-- ==== Sys2Proof/Laws/Store.lean ====
section
/-!
SUPPORT. Lemmas about the frame-store bytes: what a byte reads after a write, and that every memory operation keeps
the canonical form.
-/
namespace Sys2Proof.Machine

theorem readByte_writeByte (m : List Host.Cell) (a x : Nat) (b : Byte) :
    readByte (writeByte m a b) x = if x = a then b else readByte m x := cellAt_setCell memBlank m a x b

theorem wf_writeByte (m : List Host.Cell) (a : Nat) (b : Byte) (h : Memory.wf m) : Memory.wf (writeByte m a b) :=
  wfCells_setCell memBlank m a b h

theorem wf_writeBytes (l : List Byte) (m : List Host.Cell) (a : Nat) (h : Memory.wf m) : Memory.wf (writeBytes m a l) := by
  induction l generalizing m a with
  | nil => exact h
  | cons b t ih => exact ih _ _ (wf_writeByte m a b h)

theorem wf_writeEnabled (l : List Byte) (en : List Bool) (m : List Host.Cell) (a : Nat) (h : Memory.wf m) :
    Memory.wf (writeEnabled m a l en) := by
  induction l generalizing m a en with
  | nil => cases en <;> exact h
  | cons b t ih =>
    cases en with
    | nil => exact h
    | cons e u =>
      simp only [writeEnabled]
      refine ih _ _ _ ?_
      split
      · exact wf_writeByte m a b h
      · exact h

theorem wf_zeroRanges (m : List Host.Cell) (rs : List (Nat × Nat)) (h : Memory.wf m) : Memory.wf (zeroRanges m rs) :=
  wfCells_filter memBlank _ m h

/-- A byte that a masked write does not reach. -/
theorem readByte_writeEnabled_outside (l : List Byte) (en : List Bool) (m : List Host.Cell) (a x : Nat)
    (h : x < a ∨ a + l.length ≤ x) : readByte (writeEnabled m a l en) x = readByte m x := by
  induction l generalizing m a en with
  | nil => cases en <;> rfl
  | cons b t ih =>
    cases en with
    | nil => rfl
    | cons e u =>
      simp only [writeEnabled, List.length_cons] at *
      rw [ih _ _ _ (by omega)]
      split
      · rw [readByte_writeByte, if_neg (by omega)]
      · rfl

/-- A byte within a masked write: written where it is enabled. -/
theorem readByte_writeEnabled_inside (l : List Byte) (en : List Bool) (m : List Host.Cell) (a i : Nat) (b : Byte) (e : Bool)
    (hl : l[i]? = some b) (he : en[i]? = some e) :
    readByte (writeEnabled m a l en) (a + i) = if e then b else readByte m (a + i) := by
  induction l generalizing m a en i with
  | nil => simp at hl
  | cons c t ih =>
    cases en with
    | nil => simp at he
    | cons f u =>
      simp only [writeEnabled]
      cases i with
      | zero =>
        simp only [List.getElem?_cons_zero, Option.some.injEq] at hl he
        subst hl he
        rw [readByte_writeEnabled_outside _ _ _ _ _ (by omega), Nat.add_zero]
        split
        · rw [readByte_writeByte, if_pos rfl]
        · rfl
      | succ k =>
        simp only [List.getElem?_cons_succ] at hl he
        have := ih u (if f then writeByte m a c else m) (a + 1) k hl he
        rw [show a + (k + 1) = a + 1 + k by omega, this]
        split
        · rfl
        · split
          · rw [readByte_writeByte, if_neg (by omega)]
          · rfl

/-- A byte of a zeroed range reads 0, any other is unchanged (R77). -/
theorem readByte_zeroRanges (m : List Host.Cell) (rs : List (Nat × Nat)) (x : Nat) :
    readByte (zeroRanges m rs) x = if rs.any (fun r => decide (r.1 ≤ x ∧ x < r.1 + r.2)) then 0 else readByte m x := by
  unfold readByte zeroRanges
  rw [cellAt_filter memBlank (fun k => !rs.any (fun r => decide (r.1 ≤ k ∧ k < r.1 + r.2)))]
  cases rs.any (fun r => decide (r.1 ≤ x ∧ x < r.1 + r.2)) <;> simp [memBlank]

/-! Grants and completions (R169, R174). -/

theorem wf_grantWrite (d : Dev) (m : List Host.Cell) (r : Request) (w : BurstWrite) (h : Memory.wf m) :
    Memory.wf (d.grantWrite m r w).2 := wf_writeEnabled _ _ _ _ h

/-- A granted write reaches no byte outside its burst. -/
theorem grantWrite_outside (d : Dev) (m : List Host.Cell) (r : Request) (w : BurstWrite) (x : Nat)
    (h : x < r.addr ∨ r.addr + 64 ≤ x) : readByte (d.grantWrite m r w).2 x = readByte m x :=
  readByte_writeEnabled_outside _ _ _ _ _ (by simpa using h)

theorem wf_grantNext (d : Dev) (m : List Host.Cell) (n : Nat) (h : Memory.wf m) : Memory.wf (d.grantNext m n).2.1 := by
  unfold Dev.grantNext
  split
  · exact h
  · dsimp only
    split
    · exact wf_grantWrite _ m _ _ h
    · exact h

theorem wf_grantUpTo (tag n fuel : Nat) (d : Dev) (m : List Host.Cell) (h : Memory.wf m) :
    Memory.wf (Dev.grantUpTo tag n fuel d m).2.1 := by
  induction fuel generalizing d m with
  | zero => exact h
  | succ k ih =>
    have hn := wf_grantNext d m n h
    unfold Dev.grantUpTo
    split
    · rename_i e; rw [e] at hn; exact hn
    · rename_i e
      rw [e] at hn
      split
      · exact hn
      · exact ih _ _ hn

theorem wf_grantFor (d : Dev) (m : List Host.Cell) (tag : Nat) (errs : List WordError) (h : Memory.wf m) :
    Memory.wf (d.grantFor m tag errs).2.1 := by
  unfold Dev.grantFor
  dsimp only
  split
  · exact h
  · exact wf_grantUpTo _ _ _ _ _ h

/-- Every memory operation of a completion keeps the canonical form. -/
theorem wf_readComplete (d : Dev) (m : List Host.Cell) (tag : Nat) (errs : List WordError) (lat : Nat) (h : Memory.wf m) :
    Memory.wf (d.readComplete m tag errs lat).2 := by
  unfold Dev.readComplete
  dsimp only
  split <;> exact wf_grantFor d m tag errs h

theorem wf_writeComplete (d : Dev) (m : List Host.Cell) (tag : Nat) (errs : List WordError) (h : Memory.wf m) :
    Memory.wf (d.writeComplete m tag errs).2 := by
  unfold Dev.writeComplete
  dsimp only
  split <;> exact wf_grantFor d m tag errs h

theorem wf_writeBack (d : Dev) (m : List Host.Cell) (n : Nat) (h : Memory.wf m) : Memory.wf (d.writeBack m n).2 := by
  unfold Dev.writeBack
  split
  · exact h
  · exact wf_writeBytes _ m _ h

/-- Zero-fill keeps the canonical form. -/
theorem wf_zeroFilled (d : Dev) (m : List Host.Cell) (h : Memory.wf m) : Memory.wf (d.zeroFilled m).2 := by
  unfold Dev.zeroFilled
  split
  · exact h
  · exact wf_zeroRanges m _ h

end Sys2Proof.Machine
end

§

**Your task**
Type the records again in full, matching them exactly.

**Task solution**
-- ==== Sys2Proof/Laws/Store.lean ====
section
/-!
SUPPORT. Lemmas about the frame-store bytes: what a byte reads after a write, and that every memory operation keeps
the canonical form.
-/
namespace Sys2Proof.Machine

theorem readByte_writeByte (m : List Host.Cell) (a x : Nat) (b : Byte) :
    readByte (writeByte m a b) x = if x = a then b else readByte m x := cellAt_setCell memBlank m a x b

theorem wf_writeByte (m : List Host.Cell) (a : Nat) (b : Byte) (h : Memory.wf m) : Memory.wf (writeByte m a b) :=
  wfCells_setCell memBlank m a b h

theorem wf_writeBytes (l : List Byte) (m : List Host.Cell) (a : Nat) (h : Memory.wf m) : Memory.wf (writeBytes m a l) := by
  induction l generalizing m a with
  | nil => exact h
  | cons b t ih => exact ih _ _ (wf_writeByte m a b h)

theorem wf_writeEnabled (l : List Byte) (en : List Bool) (m : List Host.Cell) (a : Nat) (h : Memory.wf m) :
    Memory.wf (writeEnabled m a l en) := by
  induction l generalizing m a en with
  | nil => cases en <;> exact h
  | cons b t ih =>
    cases en with
    | nil => exact h
    | cons e u =>
      simp only [writeEnabled]
      refine ih _ _ _ ?_
      split
      · exact wf_writeByte m a b h
      · exact h

theorem wf_zeroRanges (m : List Host.Cell) (rs : List (Nat × Nat)) (h : Memory.wf m) : Memory.wf (zeroRanges m rs) :=
  wfCells_filter memBlank _ m h

/-- A byte that a masked write does not reach. -/
theorem readByte_writeEnabled_outside (l : List Byte) (en : List Bool) (m : List Host.Cell) (a x : Nat)
    (h : x < a ∨ a + l.length ≤ x) : readByte (writeEnabled m a l en) x = readByte m x := by
  induction l generalizing m a en with
  | nil => cases en <;> rfl
  | cons b t ih =>
    cases en with
    | nil => rfl
    | cons e u =>
      simp only [writeEnabled, List.length_cons] at *
      rw [ih _ _ _ (by omega)]
      split
      · rw [readByte_writeByte, if_neg (by omega)]
      · rfl

/-- A byte within a masked write: written where it is enabled. -/
theorem readByte_writeEnabled_inside (l : List Byte) (en : List Bool) (m : List Host.Cell) (a i : Nat) (b : Byte) (e : Bool)
    (hl : l[i]? = some b) (he : en[i]? = some e) :
    readByte (writeEnabled m a l en) (a + i) = if e then b else readByte m (a + i) := by
  induction l generalizing m a en i with
  | nil => simp at hl
  | cons c t ih =>
    cases en with
    | nil => simp at he
    | cons f u =>
      simp only [writeEnabled]
      cases i with
      | zero =>
        simp only [List.getElem?_cons_zero, Option.some.injEq] at hl he
        subst hl he
        rw [readByte_writeEnabled_outside _ _ _ _ _ (by omega), Nat.add_zero]
        split
        · rw [readByte_writeByte, if_pos rfl]
        · rfl
      | succ k =>
        simp only [List.getElem?_cons_succ] at hl he
        have := ih u (if f then writeByte m a c else m) (a + 1) k hl he
        rw [show a + (k + 1) = a + 1 + k by omega, this]
        split
        · rfl
        · split
          · rw [readByte_writeByte, if_neg (by omega)]
          · rfl

/-- A byte of a zeroed range reads 0, any other is unchanged (R77). -/
theorem readByte_zeroRanges (m : List Host.Cell) (rs : List (Nat × Nat)) (x : Nat) :
    readByte (zeroRanges m rs) x = if rs.any (fun r => decide (r.1 ≤ x ∧ x < r.1 + r.2)) then 0 else readByte m x := by
  unfold readByte zeroRanges
  rw [cellAt_filter memBlank (fun k => !rs.any (fun r => decide (r.1 ≤ k ∧ k < r.1 + r.2)))]
  cases rs.any (fun r => decide (r.1 ≤ x ∧ x < r.1 + r.2)) <;> simp [memBlank]

/-! Grants and completions (R169, R174). -/

theorem wf_grantWrite (d : Dev) (m : List Host.Cell) (r : Request) (w : BurstWrite) (h : Memory.wf m) :
    Memory.wf (d.grantWrite m r w).2 := wf_writeEnabled _ _ _ _ h

/-- A granted write reaches no byte outside its burst. -/
theorem grantWrite_outside (d : Dev) (m : List Host.Cell) (r : Request) (w : BurstWrite) (x : Nat)
    (h : x < r.addr ∨ r.addr + 64 ≤ x) : readByte (d.grantWrite m r w).2 x = readByte m x :=
  readByte_writeEnabled_outside _ _ _ _ _ (by simpa using h)

theorem wf_grantNext (d : Dev) (m : List Host.Cell) (n : Nat) (h : Memory.wf m) : Memory.wf (d.grantNext m n).2.1 := by
  unfold Dev.grantNext
  split
  · exact h
  · dsimp only
    split
    · exact wf_grantWrite _ m _ _ h
    · exact h

theorem wf_grantUpTo (tag n fuel : Nat) (d : Dev) (m : List Host.Cell) (h : Memory.wf m) :
    Memory.wf (Dev.grantUpTo tag n fuel d m).2.1 := by
  induction fuel generalizing d m with
  | zero => exact h
  | succ k ih =>
    have hn := wf_grantNext d m n h
    unfold Dev.grantUpTo
    split
    · rename_i e; rw [e] at hn; exact hn
    · rename_i e
      rw [e] at hn
      split
      · exact hn
      · exact ih _ _ hn

theorem wf_grantFor (d : Dev) (m : List Host.Cell) (tag : Nat) (errs : List WordError) (h : Memory.wf m) :
    Memory.wf (d.grantFor m tag errs).2.1 := by
  unfold Dev.grantFor
  dsimp only
  split
  · exact h
  · exact wf_grantUpTo _ _ _ _ _ h

/-- Every memory operation of a completion keeps the canonical form. -/
theorem wf_readComplete (d : Dev) (m : List Host.Cell) (tag : Nat) (errs : List WordError) (lat : Nat) (h : Memory.wf m) :
    Memory.wf (d.readComplete m tag errs lat).2 := by
  unfold Dev.readComplete
  dsimp only
  split <;> exact wf_grantFor d m tag errs h

theorem wf_writeComplete (d : Dev) (m : List Host.Cell) (tag : Nat) (errs : List WordError) (h : Memory.wf m) :
    Memory.wf (d.writeComplete m tag errs).2 := by
  unfold Dev.writeComplete
  dsimp only
  split <;> exact wf_grantFor d m tag errs h

theorem wf_writeBack (d : Dev) (m : List Host.Cell) (n : Nat) (h : Memory.wf m) : Memory.wf (d.writeBack m n).2 := by
  unfold Dev.writeBack
  split
  · exact h
  · exact wf_writeBytes _ m _ h

/-- Zero-fill keeps the canonical form. -/
theorem wf_zeroFilled (d : Dev) (m : List Host.Cell) (h : Memory.wf m) : Memory.wf (d.zeroFilled m).2 := by
  unfold Dev.zeroFilled
  split
  · exact h
  · exact wf_zeroRanges m _ h

end Sys2Proof.Machine
end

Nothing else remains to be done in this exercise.